Te la riporto con le parole di bellofiore, che secondo me spiega bene:
Secondo Chodorow, Brown e Marcuse assolutizzano il punto di vista del bambino. In tal modo, non si rendono conto che il principio di realtà non è integralmente riducibile a una civilizzazione repressiva basata sul principio di prestazione. Esso è anche, e in primo luogo, la soggettività di altri – per il bambino, la soggettività della madre. I bisogni degli altri divengono un problema solo per l'adulto, e nel corso del processo di crescita.
71Negando l'altro, si nega in primo luogo la donna. Svalutando la relazione sessuale di tipo «genitale», Marcuse e Brown concepiscono il piacere soltanto in quanto non separazione dall'oggetto d'amore: ma è proprio a partire dalla separazione che è possibile l'incontro con i desideri dell'altro, che acquistano quasi la stessa importanza dei propri. Ancora, il rifiuto dell'elemento procreativo nella sessualità (che entrambi gli autori riprendono da Nietzsche) esprime una negazione dell'esperienza della maternità (e, più in generale, della genitorialità), la quale richiede un agire che combina razionalità teleologica, senso della realtà, accoglimento dei bisogni dell'altro. La donna è qui negata, dunque, tanto come soggetto di desiderio, quanto come madre-persona che insieme gratifica e limita l'onnipotenza infantile.
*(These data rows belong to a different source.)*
-- ==== Sys2Proof/Word.lean ====
section
/-!
DEFINITION. The word types of the AE7 and their plainest arithmetic: bytes, 32-bit and 64-bit words, the index types of
regions, dies, sites, ports and functions, and saturating counts (00 R10, R11).
-/
namespace Sys2Proof

/-- One byte. -/
abbrev Byte := BitVec 8
/-- A 32-bit descriptor or register word (00 R12). -/
abbrev Word := BitVec 32
/-- A 64-bit register. -/
abbrev Word64 := BitVec 64
/-- A register number of a thread instruction (09 R313). -/
abbrev Reg := BitVec 6
/-- A status or event code (28 R925). -/
abbrev Code := BitVec 16
/-- A region number, 0 to 31 (01, 06 R178). -/
abbrev RegionId := Fin 32
/-- A fabric die, F0 or F1 (01 R15). -/
abbrev DieId := Fin 2
/-- A logical site index of a die (06 R176). -/
abbrev SiteId := Fin 256
/-- A PCI Express function: 0 the physical function, k virtual function k (21 R779). -/
abbrev FnId := Fin 33
/-- A Rincen port (20 R729). -/
abbrev PortId := Fin 8
/-- A YDI bundle index (19 R701). -/
abbrev BundleId := Fin 40

/-- `x + n`, stopping at the largest value of the width (saturating counters). -/
def satAdd {w : Nat} (x : BitVec w) (n : Nat) : BitVec w :=
  BitVec.ofNat w (min (x.toNat + n) (2 ^ w - 1))

/-- Bits `[hi:lo]` of a number (00 R10). -/
def bitsOf (x hi lo : Nat) : Nat := x / 2 ^ lo % 2 ^ (hi + 1 - lo)

end Sys2Proof
end

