/-- Narrows an enclosure to a format: none where both ends do not narrow alike. -/
def Enc.narrow (g : FloatFmt) (x : Enc) : Option Nat :=
  match x with
  | .nan => some g.nanBits
  | .tiny => some 0
  | .huge n => some (g.maxBits + (if n then g.signBit else 0))
  | .exact x => some (noNegZero g (g.narrow .nearest x).1)
  | .near n v =>
    let a := (g.narrow .nearest (.ofDyadic n v.lo v.k)).1
    let b := (g.narrow .nearest (.ofDyadic n v.hi v.k)).1
    if a = b then some (noNegZero g a) else none

def sfuFmt (f32 : Bool) : FloatFmt := if f32 then f32F else w16F

/-- The full unit (15 R577, R578); `k` names the free value of an undecided rounding (log 60). -/
def sfuFull (k : Nat) (f : SfuFn) (f32 : Bool) (x : Nat) : Nat :=
  let g := sfuFmt f32
  match (sfuEnc f (g.decode (x % 2 ^ (if f32 then 32 else 16)))).narrow g with
  | some v => v
  | none => Config.undecided k 0 % 2 ^ (if f32 then 32 else 16)

/-! ## The Sepia unit (15 R579-R586) -/

/-- The integer nearest to a value at scale times 2^f. -/
def fxEntry (f x : Nat) : Nat := (x + 2 ^ (fxBits - f - 1)) / 2 ^ (fxBits - f)

/-- The four tables of a set. -/
inductive FnTable where
  | exp2 | log2r | recip | rsqrt
  deriving DecidableEq, Repr

/-- The tables in the order of R581. -/
def tableOf (n : Nat) : FnTable := match n with | 0 => .exp2 | 1 => .log2r | 2 => .recip | _ => .rsqrt

/-- Entry s_j of a table whose steps are 2^-b of its interval, at scale 2^f (15 R579, R581). -/
def fnEntry (f b : Nat) (t : FnTable) (j : Nat) : Nat :=
  match t with
  | .exp2 => if j = 2 ^ b then 2 ^ (f + 1) else fxEntry f (fxExp0 (j * fxOne / 2 ^ b * fxLn2 / fxOne))
  | .log2r =>
    if j = 0 then fxEntry f (fxOne * fxOne / fxLn2)
    else if j = 2 ^ b then 2 ^ f
    else fxEntry f (fxLnUnit (2 ^ b + j) b * fxOne / fxLn2 * 2 ^ b / j)
  | .recip => Rounding.nearest.nat (2 ^ (f + b)) (2 ^ b + j)
  | .rsqrt => fxEntry f (isqrt (fxOne * fxOne * 2 ^ b / (2 ^ b + 3 * j)))

/-- An entry of set 0x05, which the Sepia unit computes with. -/
def sepiaEntry (t : FnTable) (j : Nat) : Nat := fnEntry 30 7 t j

/-- Steps of a table of set 0x01, as a power of two. -/
def fullSteps (t : FnTable) : Nat := match t with | .exp2 | .log2r => 8 | .recip | .rsqrt => 9

/-- The entries of a table of set 0x01 (`full`) or 0x05 (15 R579, R581). -/
def tableEntries (full : Bool) (t : FnTable) : List Nat :=
  if full then (List.range (2 ^ fullSteps t + 1)).map (fnEntry 40 (fullSteps t) t) else (List.range 129).map (sepiaEntry t)

/-- The checksum of a table's entries: CRC-32C over them in ascending index, little-endian (15 R580). -/
def tableSum (full : Bool) (t : FnTable) : BitVec 32 :=
  crc32c ((tableEntries full t).flatMap (leBytes (if full then 8 else 4)))

/-- The published checksums (15 R581), those with which a site's own are compared. They are not `tableSum` of the same table: the rules
disagree (log 118). -/
def publishedSum (full : Bool) (t : FnTable) : BitVec 32 :=
  match full, t with
  | true, .exp2 => 0x3D91C4A7 | true, .log2r => 0x8B0652EE | true, .recip => 0x14F790D3 | true, .rsqrt => 0xE2A81B5C
  | false, .exp2 => 0x67C30F19 | false, .log2r => 0xA05ED782 | false, .recip => 0x5B1F3A60 | false, .rsqrt => 0xC9E476B5

/-- The core evaluation for v = vn / vd in [0, 64) (15 R583). -/
def sepiaCore (t : FnTable) (vn vd : Nat) : Int :=
  let i := vn / vd
  let tt : Int := ((vn - i * vd) * 2 ^ 24 / vd : Nat)
  let f0 : Int := sepiaEntry t (2 * i)
  let fm : Int := sepiaEntry t (2 * i + 1)
  let f1 : Int := sepiaEntry t (2 * i + 2)
  let c1 := -3 * f0 + 4 * fm - f1
  let c2 := 2 * f0 - 4 * fm + 2 * f1
  f0 + (tt * (c1 + (tt * c2).fdiv (2 ^ 24))).fdiv (2 ^ 24)

/-- Truncates to a format: too large gives the largest finite value; below 2^-126 gives +0 (15 R585). -/
def sepiaTrunc (g : FloatFmt) (neg : Bool) (n d : Nat) : Nat :=
  if n = 0 then 0
  else if floorLog2 n d < g.emin then 0
  else (g.magnitude .truncate n d).1 + (if neg then g.signBit else 0)

def sepiaTruncDy (g : FloatFmt) (neg : Bool) (m : Nat) (e : Int) : Nat :=
  let p := scale2 m 1 e
  sepiaTrunc g neg p.1 p.2
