/-- Trace capture (24 R879-R883). -/
structure Dbg where
  ctl : BitVec 11 := 0
  /-- A capture starts at the next boundary. -/
  armed : Bool := false
  running : Bool := false
  /-- Consent was cleared: the capture ends at the next boundary (24 R896). -/
  ending : Bool := false
  full : Bool := false
  written : Nat := 0
  buf : Tab (List Word) := []
  /-- Entries of the present boundary with their sorting keys, not yet in the buffer (24 R881). -/
  collect : List (Nat × List Word) := []
  /-- Boundary-scan: instruction register, boundary register, DBG_ACCESS register, selected data register. -/
  ir : Byte := 0x01
  boundary : BitVec 19 := 0
  access : Word64 := 0
  /-- The answer of the last SMBus command, or none when it was not acknowledged. -/
  smbus : Option (List Byte) := none
  /-- The PEC byte that follows that answer when the master clocks one (24 R887). -/
  smbusPec : Byte := 0
  /-- The answer of the last register read that a command made. -/
  readAnswer : Word64 := 0
  deriving DecidableEq, Repr

/-- Everything but memory, fuses and the queue. -/
structure Dev where
  boot : Boot := {}
  aux : BootAux := {}
  pins : Pins := {}
  shared : Shared := {}
  clk : Clk := {}
  pwr : Pwr := {}
  noc : Noc := {}
  ydi : Ydi := {}
  lnk : Lnk := {}
  hst : Hst := {}
  sec : Sec := {}
  faults : Faults := {}
  tel : Tel := {}
  dbg : Dbg := {}
  deriving DecidableEq, Repr

/-- The fabric: regions, sites and the accepted image. -/
structure Fabric where
  image : Option Image := none
  body : ImageBody := {}
  /-- Logical-to-physical site map: die × 256 + logical site to physical index (07 R257). -/
  siteMap : Tab Nat := []
  /-- The personality bits of the dual sites of F0 and F1 that the last accepted image gave, by dual ordinal: 1 spin (01 R25). They hold
  until another image is loaded; no image has given any at reset, where 0 stands for matrix (DESIGN CHOICE, log 100). -/
  dual0 : Word := 0
  dual1 : Word := 0
  /-- The 512-bit memory keys of regions (22 R827, R829). -/
  keys : Tab (BitVec 512) := []
  regions : Tab Region := []
  sites : Tab Site := []
  memDies : Tab MemDie := []
  engines : Tab CopyEngine := []
  dies : Tab DieRegs := []
  deriving DecidableEq, Repr

/-- The state of the block. -/
structure State where
  /-- Commands waiting, first in first out. -/
  pending : List Instr := []
  part : Part := {}
  fuses : Fuses := {}
  flash : Flash := {}
  dev : Dev := {}
  fab : Fabric := {}
  mem : Mem := {}
  /-- Host memory as the AE7 has written it: rising addresses. -/
  hostMem : List Host.Cell := []
  /-- The free-value counter: the model's own (log 3). -/
  free : Nat := 0
  deriving DecidableEq, Repr

/-- The state right after power-on reset is asserted: every register at its reset value, no image, nothing listed. -/
def State.reset : State := {}

end Sys2Proof.Machine
end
Al più compare – sulla scorta di Totem e tabù di Freud – come oggetto sessuale (proprietà comune della donna); o viene, addirittura, annullata in quanto singola e identificata con il mondo (senso oceanico), in una fusione che configura una relazione asimmetrica di asservimento dell'altro a sé.
72Non a caso, rileva Chodorow, gli eroi dei due autori sono Orfeo e Narciso: uomini che incorporano in sé il femminile, ma non hanno relazioni con donne. La liberazione, in questa prospettiva di individualismo radicale, è in primo luogo liberazione dall'altro, dalla donna. Un individualismo da cui, sia detto tra parentesi, non sfugge, come vorrebbe, la critica che alla «cultura del narcisismo» viene da autori come Christopher Lasch, i quali, contrariamente a Marcuse e Brown, imputano alla società contemporanea l'allentarsi delle forme di controllo culturale tradizionale. In fondo non stupisce che a un Es asociale si contrapponga un Super-io altrettanto asociale. Su queste basi, di rifiuto del processo di crescita e del principio di realtà, il recupero del narcisismo primario difficilmente può far da base a una teoria della società non individualistica, e a suo modo repressiva.
73All'opposto, psicoanalisi e femminismo possono essere visti come l'affermazione di una diversa fondazione per una teoria sociale alternativa: si tratta di rifarsi a un «individualismo relazionale», che sottolinei come gli individui siano costituiti dalle relazioni con gli altri, a partire da quella primaria con la madre. La nostra struttura psichica è sin dal principio costruita socialmente. I soggetti possono sfuggire all'alternativa tra solipsismo e fusione, se accettano la separazione e una «matura dipendenza» dall'altro come condizione della propria individuazione e del perseguimento del proprio desiderio.
Da questo punto di vista, si potrebbe dire che tanto la visione della società del futuro come ripresa dei valori tradizionali à la Del Noce quanto il ritorno della natura istintuale à la Marcuse-Brown condividono, sia pure in forma a loro peculiare, la prospettiva smithiana dell'«uomo solo». Con la specificazione, ora, che alla solitudine dell'individualismo corrisponde un genere sessuale non casualmente maschile.